- **WHAT THE TASK ASKS**
Look for the string "extractLsb" in the material below. Copy every line where you find it.

⁂

/-- The lamps sent from a place on have their values; those before it, and every record, stand. -/
theorem Panel.sendLamps_shown (n : Nat) (ids : List LampId) (vs : List LampShow) (cs : List LampCell)
    (pl : Panel) (hc : ∀ j, (cs[j]?).map (·.shown) = (pl.lamps[n + j]?).map (·.shown)) :
    (Panel.sendLamps n ids vs cs pl).positions = pl.positions
      ∧ (∀ k, k < n → ((Panel.sendLamps n ids vs cs pl).lamps[k]?).map (·.shown)
          = (pl.lamps[k]?).map (·.shown))
      ∧ ∀ j, j < ids.length → j < vs.length → j < cs.length →
          ((Panel.sendLamps n ids vs cs pl).lamps[n + j]?).map (·.shown) = vs[j]? := by
  induction ids generalizing n vs cs pl with
  | nil => simp [Panel.sendLamps]
  | cons id ids ih =>
    cases vs with
    | nil => simp [Panel.sendLamps]
    | cons v vs =>
      cases cs with
      | nil => simp [Panel.sendLamps]
      | cons c cs =>
        have hsome : (pl.lamps[n]?).map (·.shown) = some c.shown := by simpa using (hc 0).symm
        have key : ∃ q : Panel, (if v = c.shown then pl else pl.sendLamp n id v) = q
            ∧ q.positions = pl.positions
            ∧ ∀ k, (q.lamps[k]?).map (·.shown)
                = if k = n then some v else (pl.lamps[k]?).map (·.shown) := by
          refine ⟨_, rfl, ?_⟩
          split
          · next h =>
            refine ⟨rfl, fun k => ?_⟩
            split
            · next hk => rw [hk, hsome, h]
            · rfl
          · obtain ⟨h1, h2⟩ := pl.sendLamp_shown n id v
            refine ⟨h1, fun k => ?_⟩
            rw [h2]
            split
            · next hk =>
              subst hk
              cases hl : pl.lamps[k]? with
              | none => simp [hl] at hsome
              | some x => rfl
            · rfl
        obtain ⟨q, hq, hpos, hlamp⟩ := key
        obtain ⟨i1, i2, i3⟩ := ih (n + 1) vs cs q (fun j => by
          have := hc (j + 1)
          rw [List.getElem?_cons_succ, show n + (j + 1) = n + 1 + j by omega] at this
          rw [this, hlamp, if_neg (by omega)])
        rw [Panel.sendLamps, hq]
        refine ⟨i1.trans hpos, fun k hk => ?_, fun j h1 h2 h3 => ?_⟩
        · rw [i2 k (by omega), hlamp, if_neg (by omega)]
        · cases j with
          | zero => exact (i2 n (by omega)).trans ((hlamp n).trans (if_pos rfl))
          | succ j =>
            rw [show n + (j + 1) = n + 1 + j by omega, List.getElem?_cons_succ]
            exact i3 j (by simpa using h1) (by simpa using h2) (by simpa using h3)

/-- A record that is sent is shown or owed its value; every other record and every lamp stands. -/
theorem Panel.sendPosition_shown (pl : Panel) (p : Pos) (v : PosShow) :
    (pl.sendPosition p v).lamps = pl.lamps
      ∧ ∀ q, ((pl.sendPosition p v).positions.get q).shown
          = if q = p then v else (pl.positions.get q).shown := by
  unfold Panel.sendPosition
  dsimp only
  split
  · exact ⟨rfl, fun q => by cases p <;> cases q <;> rfl⟩
  · split
    · exact ⟨rfl, fun q => by cases p <;> cases q <;> rfl⟩
    · split
      · exact ⟨rfl, fun q => by cases p <;> cases q <;> rfl⟩
      · exact ⟨rfl, fun q => by cases p <;> cases q <;> rfl⟩

theorem State.showPosition_shown (s : State) (p : Pos) :
    (s.showPosition p).pl.lamps = s.pl.lamps
      ∧ ∀ q, ((s.showPosition p).pl.positions.get q).shown
          = if q = p ∧ s.isFitted p = true then s.posShow p else (s.pl.positions.get q).shown := by
  unfold State.showPosition
  split
  · next h =>
    obtain ⟨h1, h2⟩ := s.pl.sendPosition_shown p (s.posShow p)
    simp only [Bool.and_eq_true] at h
    refine ⟨h1, fun q => ?_⟩
    show ((s.pl.sendPosition p (s.posShow p)).positions.get q).shown = _
    rw [h2]; simp [h.1]
  · next h =>
    refine ⟨rfl, fun q => ?_⟩
    split
    · next hq =>
      simp only [hq.2, Bool.true_and, decide_eq_true_eq, Classical.not_not, ne_eq] at h
      rw [hq.1, h]
    · rfl

/-- Once the records of the listed positions are sent, they are shown or owed. -/
theorem foldl_showPosition_shown (ps : List Pos) (s : State) :
    (ps.foldl State.showPosition s).pl.lamps = s.pl.lamps
      ∧ ∀ q, ((ps.foldl State.showPosition s).pl.positions.get q).shown
          = if q ∈ ps ∧ s.isFitted q = true then s.posShow q else (s.pl.positions.get q).shown := by
  induction ps generalizing s with
  | nil => simp
  | cons p ps ih =>
    obtain ⟨v, hv⟩ := State.showPosition_only_pl s p
    obtain ⟨h1, h2⟩ := s.showPosition_shown p
    obtain ⟨i1, i2⟩ := ih (s.showPosition p)
    rw [List.foldl_cons]
    refine ⟨i1.trans h1, fun q => ?_⟩
    rw [i2, h2, hv]
    show (if q ∈ ps ∧ s.isFitted q = true then s.posShow q else _) = _
    by_cases hq : q = p <;> by_cases hm : q ∈ ps <;> by_cases hf : s.isFitted q = true <;> simp_all

/-- At the end of a command the panel has been told, or is owed, every lamp's value and every fitted
position's record. -/
theorem State.flush_shownTrue (s : State) (hs : s.su.slots.length = 48) (hl : s.pl.lamps.length = 86) :
    s.flush.ShownTrue := by
  unfold State.flush
  dsimp only
  obtain ⟨v, hv⟩ := foldl_showPosition_only_pl Pos.all s
  obtain ⟨h1, h2⟩ := foldl_showPosition_shown Pos.all s
  rw [hv] at h1 h2 ⊢
  obtain ⟨i1, -, i3⟩ := Panel.sendLamps_shown 0 LampId.all (s.setPl v).lampValues v.lamps v
    (fun j => by rw [Nat.zero_add])
  have h86 : v.lamps.length = 86 := (congrArg List.length h1).trans hl
  constructor
  · intro n hn
    have hids : LampId.all.length = 86 := by decide
    have hvals : (s.setPl v).lampValues.length = 86 := State.lampValues_length _ hs
    have := i3 n (by omega) (by omega) (by omega)
    rw [Nat.zero_add] at this
    exact this
  · intro p hp
    show ((Panel.sendLamps 0 LampId.all (s.setPl v).lampValues v.lamps v).positions.get p).shown = s.posShow p
    rw [i1]
    have := h2 p
    rw [if_pos ⟨by cases p <;> simp [Pos.all], hp⟩] at this
    exact this

/-- What a command leaves on the panel is true of its state. -/
theorem State.flush_panelTrue (s : State) (hs : s.su.slots.length = 48) (hl : s.pl.lamps.length = 86) :
    s.flush.PanelTrue := by
  refine (s.flush_shownTrue hs hl).panelTrue ?_
  obtain ⟨v, hv⟩ := State.flush_only_pl s
  rw [hv]; exact hs

end Sys2Proof.Machine
end

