-- ==== Sys2Proof/Tests/Slice0.lean ====
section
/-! SUPPORT. Tests: the ports' refusals, the operand forms, the manual's worked figures and sequences, one
step of each command, and a witness for the hypotheses of every statement. Expected values are the
manual's, or counted by hand from its rules. -/

namespace Sys2Proof.Tests

open Sys2Proof.Machine

set_option Elab.async false

/-! ### Small states -/

/-- The state after a command. -/
def after (c : Instr) (s : State) : State :=
  match exec c s with
  | .next t => t
  | _ => s

/-- Station 1 in ACTIVE with nothing queued. -/
def active : State :=
  { State.reset with
    jc := { State.reset.jc with state := .active, joinLeft := none, rollLeft := some 10 }
    lp := .reset }

/-- Code 33.1. -/
def tea : ItemCode := ⟨33#10, 1#6⟩

/-- The bytes of a label of code 33.1: AMBIENT, SINGLE, FIXED, 1,100, 400 g. -/
def teaRaw : RawLabel := ⟨tea, 1#8, 1#8, 1#8, 1100#24, 400#16⟩

/-- Its label. -/
def teaLabel : Label := ⟨tea, .ambient, .single, .fixed, 1100, 400⟩

/-- A unit of it. -/
def teaUnit (n : UnitNo) : UnitRec := ⟨n, teaLabel, .loose, none, false⟩

/-- A CHILLED unit of the same code and weight with an exposure. -/
def coldUnit (n : UnitNo) (e : Nat) : UnitRec := ⟨n, { teaLabel with handling := .chilled }, .loose, some e, false⟩

/-- A unit on the shelf. -/
def shelved (i : Nat) (u : UnitRec) (st : ShelfState) (s : State) : State := s.setSlot i (.occupied u st)

/-- A full table of FREE units. -/
def fullTable (s : State) : State :=
  s.setSu { s.su with slots := List.replicate 48 (.occupied (teaUnit 9#16) (.free 0)) }

/-- A frame of another station, or this station's own, alone in the hand-over sequence. -/
def heard (own : Bool) (k : Station) (f : Frame) (s : State) : State :=
  s.setLp { s.lp with handover := [⟨own, k, f.kind, f.body⟩] }

/-- Order 7: rank 2, LARGE, 10 % down and 15 % up, one unit of code 33.1 at 1,100. -/
def orderInfo : NoticeInfo := ⟨2, .large, 10, 15, [⟨tea, 1, 1100, .family⟩]⟩

/-- Its NOTICE body. -/
def orderWire : WireNotice := ⟨7#32, 2#8, 1#8, 10#8, 15#8, 0#8, [⟨tea, 1#8, 1100#24, 1#8⟩]⟩

/-- Its notice in a state at a count. -/
def order (st : NoticeState) (count : Nat) : Notice := ⟨7#32, some orderInfo, st, count, false⟩

/-- A notice list of that notice alone. -/
def listed (st : NoticeState) (count : Nat) (s : State) : State :=
  s.setCu { s.cu with notices := [order st count] }

/-- The line of order 7. -/
def orderLine : LineRec := LineRec.fresh 30 ⟨tea, 1, 1100, .family⟩

/-- Position A GATHERING order 7. -/
def gathering : Build :=
  { Build.cleared with
    state := .gathering, link := some 7#32, claimOrder := some 1, lines := [orderLine], gatherLeft := some 300 }

/-- A unit placed in cell 0 as put 1. -/
def placed (u : UnitRec) : Placed := ⟨u, 0, 0, 1, 400, 1100⟩

/-- The state with position A's build. -/
def building (b : Build) (s : State) : State := s.setBuild .a b

/-- Position A PUTTING order 7 with a tare. -/
def putting : Build := { gathering with state := .putting, tare := some 1180 }

/-- A hold of position A. -/
def held (c : Cause) (next : SavedState) : Hold :=
  { primary := ⟨c, false⟩, named := [], secondary := [], saved := next, savedIndex := 1, next := next
    resolving := .none, resumed := [] }
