-- ==== Sys2Proof/Config.lean ====
section
/-! DEFINITION. What the environment fixes: the open parameters of 00_scope.md R7 that a model must settle. -/

namespace Sys2Proof.Config

/-- `BUS_FILL`: what a byte that nothing has written reads as on the reference bus of 20_memory.md R65.
DESIGN CHOICE (log entry 2): the spec's own default for tests, "typically 0"; unsafe. -/
def busFill : Byte := 0#8

/-- `POWER_ON`: the content of every general register before the first reset (10_state.md R55).
DESIGN CHOICE (log entry 1): the spec gives none; unsafe. -/
def powerOnWord : Word := 0#32

end Sys2Proof.Config
end

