/-- R346, R347: PUSH and POP as a full descending stack; POP to PC stays in Thumb state. -/
def Obligations.ThumbPushPop : Prop :=
  ∀ (r : Bool) (list : BitVec 8) (s : State),
    let low := regsOfList (list.zeroExtend 16)
    let pushed := low ++ (if r then [(14 : Reg)] else [])
    let popped := low ++ (if r then [(15 : Reg)] else [])
    let sp := s.readReg 13
    let first := sp - BitVec.ofNat 32 (4 * pushed.length)
    (s.mem.wf = true →
      Stores (.tPush r list) s (s.seen [(13, first)]) first
        (pushed.flatMap fun x => wordBytes (s.readReg x))) ∧
    Computes (.tPop r list) s s.cpsr.flags
      (s.seen ((13, sp + BitVec.ofNat 32 (4 * popped.length)) ::
        popped.zipIdx.map fun x => (x.1, s.readWord (sp + BitVec.ofNat 32 (4 * x.2)))))

/-- R351, R352: STMIA stores the original base, LDMIA lets the loaded base win. -/
def Obligations.ThumbBlockTransfer : Prop :=
  ∀ (rb : LoReg) (list : BitVec 8) (s : State),
    let regs := regsOfList (list.zeroExtend 16)
    let base := s.readReg rb.reg
    let final := base + BitVec.ofNat 32 (4 * regs.length)
    (s.mem.wf = true →
      Stores (.tStmia rb list) s (s.seen [(rb.reg, final)]) base
        (regs.flatMap fun x => wordBytes (s.readReg x))) ∧
    Computes (.tLdmia rb list) s s.cpsr.flags
      (s.seen ((rb.reg, final) ::
        regs.zipIdx.map fun x => (x.1, s.readWord (base + BitVec.ofNat 32 (4 * x.2)))))

/-- R361: the fourteen conditional branches, by the condition table of R92; nothing when the condition
fails. -/
def Obligations.ThumbConditionalBranches : Prop :=
  ∀ (o : BitVec 8) (s : State),
    let f := s.cpsr.flags
    ∀ p ∈ [(Instr.tBeq o, f.z), (.tBne o, !f.z), (.tBcs o, f.c), (.tBcc o, !f.c), (.tBmi o, f.n),
        (.tBpl o, !f.n), (.tBvs o, f.v), (.tBvc o, !f.v), (.tBhi o, f.c && !f.z), (.tBls o, !f.c || f.z),
        (.tBge o, f.n == f.v), (.tBlt o, f.n != f.v), (.tBgt o, !f.z && f.n == f.v),
        (.tBle o, f.z || f.n != f.v)],
      if p.2 then Computes p.1 s s.cpsr.flags (s.seen [(15, s.pc + BitVec.ofInt 32 (2 * o.toInt))])
      else exec p.1 s = .next s

/-- R362, R366, R367: B, and the two halves of BL, each an instruction of its own; and one tick after the other
the halves call `A + 4` plus the two offsets and leave the address after the pair, with bit 0 set, in R14. -/
def Obligations.ThumbBranches : Prop :=
  (∀ (o : BitVec 11) (s : State),
    Computes (.tB o) s s.cpsr.flags (s.seen [(15, s.pc + BitVec.ofInt 32 (2 * o.toInt))]) ∧
      Computes (.tBlFirst o) s s.cpsr.flags (s.seen [(14, s.pc + BitVec.ofInt 32 (4096 * o.toInt))]) ∧
      Computes (.tBlSecond o) s s.cpsr.flags
        (s.seen [(14, (s.pc - 2) ||| 1), (15, s.readReg 14 + BitVec.ofNat 32 (2 * o.toNat))])) ∧
    (∀ (hi lo : BitVec 11) (s : State), s.cpsr.t = true → s.align s.pc = s.pc →
      ∃ t u, exec (.tBlFirst hi) s = .next t ∧ exec (.tBlSecond lo) t.advance = .next u ∧
        u.At (s.pc + BitVec.ofInt 32 (4096 * hi.toInt) + BitVec.ofNat 32 (2 * lo.toNat)) ∧
        u.readReg 14 = s.pc ||| 1 ∧ u.cpsr = s.cpsr ∧
        (∀ p, p ≠ .pc → p ≠ phys s.cpsr.mode 14 → u.regs.read p = s.regs.read p) ∧ s.SameBytes u)
end

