-- ==== Sys2Proof/Laws/Effects.lean ====
section
/-! SUPPORT. How the shared operations build up an `Effect`: one lemma per operation, cited by every claim
about an instruction's result and frame. -/

namespace Sys2Proof.Machine

variable {s t : State} {fl : Flags} {ws : List (Phys × Word)}

/-! ## The last write -/

@[simp] theorem lastWrite_nil (p : Phys) : lastWrite p [] = none := rfl

theorem lastWrite_append (p : Phys) (ws us : List (Phys × Word)) :
    lastWrite p (ws ++ us) = (lastWrite p us).or (lastWrite p ws) := by
  induction ws with
  | nil => simp
  | cons w ws ih => simp [lastWrite, ih, Option.or_assoc]

theorem lastWrite_concat (p q : Phys) (v : Word) (ws : List (Phys × Word)) :
    lastWrite p (ws ++ [(q, v)]) = if q = p then some v else lastWrite p ws := by
  rw [lastWrite_append]
  by_cases h : q = p <;> simp [lastWrite, h]

/-! ## Builders -/

theorem State.branchTo_at (s : State) (v : Word) : (s.branchTo v).At v := ⟨rfl, rfl⟩

/-- Nothing changed but, perhaps, memory. -/
theorem Effect.ofMem (s : State) (m : Memory) : Effect s { s with mem := m } s.cpsr.flags [] :=
  ⟨rfl, rfl, rfl, rfl, rfl, rfl, rfl, rfl, fun _ _ => rfl, rfl, rfl, rfl⟩

theorem Effect.refl (s : State) : Effect s s s.cpsr.flags [] := Effect.ofMem s s.mem

theorem Effect.setFlags (h : Effect s t fl ws) (g : Flags) : Effect s (t.setFlags g) g ws :=
  ⟨rfl, h.maskI, h.maskF, h.stateBit, h.mode, h.spsr, h.pending, h.running, h.regs⟩

theorem Effect.setFlagsIf (h : Effect s t fl ws) (b : Bool) (g : Flags) :
    Effect s (if b then t.setFlags g else t) (if b then g else fl) ws := by
  cases b
  · exact h
  · exact h.setFlags g

theorem Effect.branchTo (h : Effect s t fl ws) (v : Word) :
    Effect s (t.branchTo v) fl (ws ++ [(.pc, v)]) := by
  refine ⟨h.flags, h.maskI, h.maskF, h.stateBit, h.mode, h.spsr, h.pending, h.running, fun p hp => ?_, ?_⟩
  · rw [lastWrite_concat, if_neg (Ne.symm hp), ← h.regs.1 p hp]
    exact t.regs.read_pc _ p hp
  · rw [lastWrite_concat, if_pos rfl]
    exact ⟨rfl, rfl⟩

theorem Effect.setPhys (h : Effect s t fl ws) {q : Phys} (hq : q ≠ .pc) (v : Word) :
    Effect s (t.setPhys q v) fl (ws ++ [(q, v)]) := by
  refine ⟨h.flags, h.maskI, h.maskF, h.stateBit, h.mode, h.spsr, h.pending, h.running, fun p hp => ?_, ?_⟩
  · rw [lastWrite_concat]
    by_cases hpq : q = p
    · subst hpq; simp
    · rw [if_neg hpq, ← h.regs.1 p hp]
      exact RegFile.read_write_ne _ _ (Ne.symm hpq)
  · rw [lastWrite_concat, if_neg hq]
    have hpc : (t.setPhys q v).pc = t.pc := RegFile.read_write_ne t.regs v (Ne.symm hq)
    have := h.regs.2
    split at this
    · exact ⟨hpc.trans this.1, this.2⟩
    · exact ⟨hpc.trans this.1, this.2⟩

theorem Effect.writeReg (h : Effect s t fl ws) (i : Reg) (v : Word) :
    Effect s (t.writeReg i v) fl (ws ++ s.seen [(i, v)]) := by
  by_cases hi : i = 15
  · subst hi; exact h.branchTo v
  · rw [State.writeReg_ne _ _ _ hi, h.mode]
    exact h.setPhys (mt (phys_eq_pc _ _).mp hi) v

theorem Effect.writeUserReg (h : Effect s t fl ws) (i : Reg) (v : Word) :
    Effect s (t.writeUserReg i v) fl (ws ++ userSeen [(i, v)]) := by
  by_cases hi : i = 15
  · subst hi; exact h.branchTo v
  · rw [State.writeUserReg_ne _ _ _ hi]
    exact h.setPhys (mt (phys_eq_pc _ _).mp hi) v

theorem Effect.writeRegs (h : Effect s t fl ws) (us : List (Reg × Word)) :
    Effect s (t.writeRegs us) fl (ws ++ s.seen us) := by
  induction us generalizing t ws with
  | nil => simpa [State.seen, State.writeRegs] using h
  | cons u us ih =>
    have := ih (h.writeReg u.1 u.2)
    rwa [List.append_assoc] at this

theorem Effect.writeUserRegs (h : Effect s t fl ws) (us : List (Reg × Word)) :
    Effect s (t.writeUserRegs us) fl (ws ++ userSeen us) := by
  induction us generalizing t ws with
  | nil => simpa [userSeen, State.writeUserRegs] using h
  | cons u us ih =>
    have := ih (h.writeUserReg u.1 u.2)
    rwa [List.append_assoc] at this

theorem Effect.writeBack (h : Effect s t fl ws) (m : IndexMode) (rn : Reg) (v : Word) :
    Effect s (t.writeBack m rn v) fl (ws ++ s.seen (if m.p = false ∨ m.w = true then [(rn, v)] else [])) := by
  have hw : m.writesBack = true ↔ (m.p = false ∨ m.w = true) := by simp [IndexMode.writesBack]
  unfold State.writeBack
  by_cases hb : m.p = false ∨ m.w = true
  · rw [if_pos (hw.mpr hb), if_pos hb]; exact h.writeReg rn v
  · rw [if_neg (mt hw.mp hb), if_neg hb]; simpa [State.seen] using h

@[simp] theorem IndexMode.blockWritesBack_zero (m : IndexMode) : m.blockWritesBack 0#16 = false := by
  simp [IndexMode.blockWritesBack]

theorem IndexMode.blockWritesBack_ne (m : IndexMode) {list : BitVec 16} (h : list ≠ 0#16) :
    m.blockWritesBack list = m.w := by simp [IndexMode.blockWritesBack, h]

theorem Effect.blockWriteBack (h : Effect s t fl ws) (m : IndexMode) (list : BitVec 16) (rn : Reg) (v : Word) :
    Effect s (if m.blockWritesBack list then t.writeReg rn v else t) fl
      (ws ++ s.seen (if m.w = true ∧ list ≠ 0#16 then [(rn, v)] else [])) := by
  have hw : m.blockWritesBack list = true ↔ (m.w = true ∧ list ≠ 0#16) := by simp [IndexMode.blockWritesBack]
  by_cases hb : m.w = true ∧ list ≠ 0#16
  · rw [if_pos (hw.mpr hb), if_pos hb]; exact h.writeReg rn v
  · rw [if_neg (mt hw.mp hb), if_neg hb]; simpa [State.seen] using h

theorem State.seen_append (s : State) (us vs : List (Reg × Word)) :
    s.seen (us ++ vs) = s.seen us ++ s.seen vs := by
  simp [State.seen]

/-! ## Memory -/

@[simp] theorem State.writeBack_mem (s : State) (m : IndexMode) (rn : Reg) (v : Word) :
    (s.writeBack m rn v).mem = s.mem := by
  unfold State.writeBack; split <;> simp

@[simp] theorem State.writeRegs_mem (s : State) (us : List (Reg × Word)) : (s.writeRegs us).mem = s.mem := by
  induction us generalizing s with
  | nil => rfl
  | cons u us ih => simp [State.writeRegs, ih]

@[simp] theorem State.writeUserRegs_mem (s : State) (us : List (Reg × Word)) :
    (s.writeUserRegs us).mem = s.mem := by
  induction us generalizing s with
  | nil => rfl
  | cons u us ih => simp [State.writeUserRegs, ih]

theorem State.SameBytes.refl (s : State) : s.SameBytes s := fun _ => rfl

theorem State.SameBytes.of_mem (h : t.mem = s.mem) : s.SameBytes t := fun a => by
  simp [State.readByte, h]

theorem State.writeHalf_eq (s : State) (a : Word) (v : Half) : s.writeHalf a v = s.storeBytes a (halfBytes v) :=
  rfl

theorem State.writeWord_eq (s : State) (a v : Word) : s.writeWord a v = s.storeBytes a (wordBytes v) := by
  simp only [State.writeWord, wordBytes, State.storeBytes, BitVec.add_assoc, field]
  rfl

theorem State.storeByte_eq (s : State) (a v : Word) : s.storeByte a v = s.storeBytes a [v.extractLsb' 0 8] := rfl

theorem State.storeHalf_eq (s : State) (a v : Word) :
    s.storeHalf a v = s.storeBytes a (halfBytes (v.extractLsb' 0 16)) := rfl

theorem addr_add_succ (a : Word) (k : Nat) : a + BitVec.ofNat 32 (k + 1) = a + 1 + BitVec.ofNat 32 k := by
  rw [BitVec.add_assoc, Nat.add_comm k 1, BitVec.ofNat_add]; rfl

theorem State.storeBytes_append (s : State) (a : Word) (bs cs : List Byte) :
    s.storeBytes a (bs ++ cs) = (s.storeBytes a bs).storeBytes (a + BitVec.ofNat 32 bs.length) cs := by
  induction bs generalizing s a with
  | nil => simp [State.storeBytes]
  | cons b bs ih =>
    simp only [List.cons_append, State.storeBytes, ih, List.length_cons, addr_add_succ]

theorem State.storeWords_eq (s : State) (a : Word) (vs : List Word) :
    s.storeWords a vs = s.storeBytes a (vs.flatMap wordBytes) := by
  induction vs generalizing s a with
  | nil => rfl
  | cons v vs ih =>
    rw [List.flatMap_cons, State.storeBytes_append, ← State.writeWord_eq]
    exact ih _ _

/-- Only memory changes when bytes are stored. -/
theorem State.storeBytes_with (s : State) (a : Word) (bs : List Byte) :
    s.storeBytes a bs = { s with mem := (s.storeBytes a bs).mem } := by
  induction bs generalizing s a with
  | nil => rfl
  | cons b bs ih => simp only [State.storeBytes]; rw [ih]; rfl

theorem Effect.storeBytes (s : State) (a : Word) (bs : List Byte) :
    Effect s (s.storeBytes a bs) s.cpsr.flags [] := by
  rw [State.storeBytes_with]; exact Effect.ofMem s _

/-- What storing bytes does: they stand where they were put and nothing else moved. -/
theorem State.storeBytes_stored (s : State) (a : Word) (bs : List Byte) (hw : s.mem.wf = true)
    (hl : bs.length ≤ 2 ^ 32) : s.Stored (s.storeBytes a bs) a bs := by
  induction bs generalizing s a with
  | nil => exact ⟨fun k h => absurd h (by simp), fun b _ => rfl⟩
  | cons b bs ih =>
    have hw' := State.writeByte_wf a b hw
    obtain ⟨h1, h2⟩ := ih (s.writeByte a b) (a + 1) hw' (by simp at hl; omega)
    simp only [List.length_cons] at hl
    constructor
    · intro k hk
      cases k with
      | zero =>
        have := h2 a (fun k hk he => by
          have : (BitVec.ofNat 32 (k + 1)) = 0#32 := by
            have h3 : a + 0#32 = a + (1 + BitVec.ofNat 32 k) := by
              rw [← BitVec.add_assoc]; simpa using he
            have h4 := BitVec.add_right_inj a |>.mp h3
            rw [Nat.add_comm, BitVec.ofNat_add]; exact h4.symm
          have := congrArg BitVec.toNat this
          simp only [BitVec.toNat_ofNat] at this
          rw [Nat.mod_eq_of_lt (by omega)] at this
          omega)
        simp only [State.storeBytes, List.getElem_cons_zero]
        rw [show a + BitVec.ofNat 32 0 = a by simp, this, State.readByte_writeByte _ _ _ hw, if_pos rfl]
      | succ k =>
        have := h1 k (by simpa using hk)
        simp only [State.storeBytes, List.getElem_cons_succ]
        rw [← this, addr_add_succ]
    · intro x hx
      simp only [State.storeBytes]
      rw [h2 x, State.readByte_writeByte _ _ _ hw, if_neg]
      · have := hx 0 (by simp)
        simpa using this
      · intro k hk he
        refine hx (k + 1) (by simpa using hk) ?_
        rw [he, addr_add_succ]

theorem State.Stored.congr {u : State} {a : Word} {bs : List Byte} (h : s.Stored t a bs) (hm : u.mem = t.mem) :
    s.Stored u a bs := by
  have : ∀ b, u.readByte b = t.readByte b := fun b => by simp [State.readByte, hm]
  exact ⟨fun k hk => by rw [this, h.1 k hk], fun b hb => by rw [this, h.2 b hb]⟩

end Sys2Proof.Machine
end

⁂

- **FINISHED EXERCISE**
theorem State.storeByte_eq (s : State) (a v : Word) : s.storeByte a v = s.storeBytes a [v.extractLsb' 0 8] := rfl
    s.storeHalf a v = s.storeBytes a (halfBytes (v.extractLsb' 0 16)) := rfl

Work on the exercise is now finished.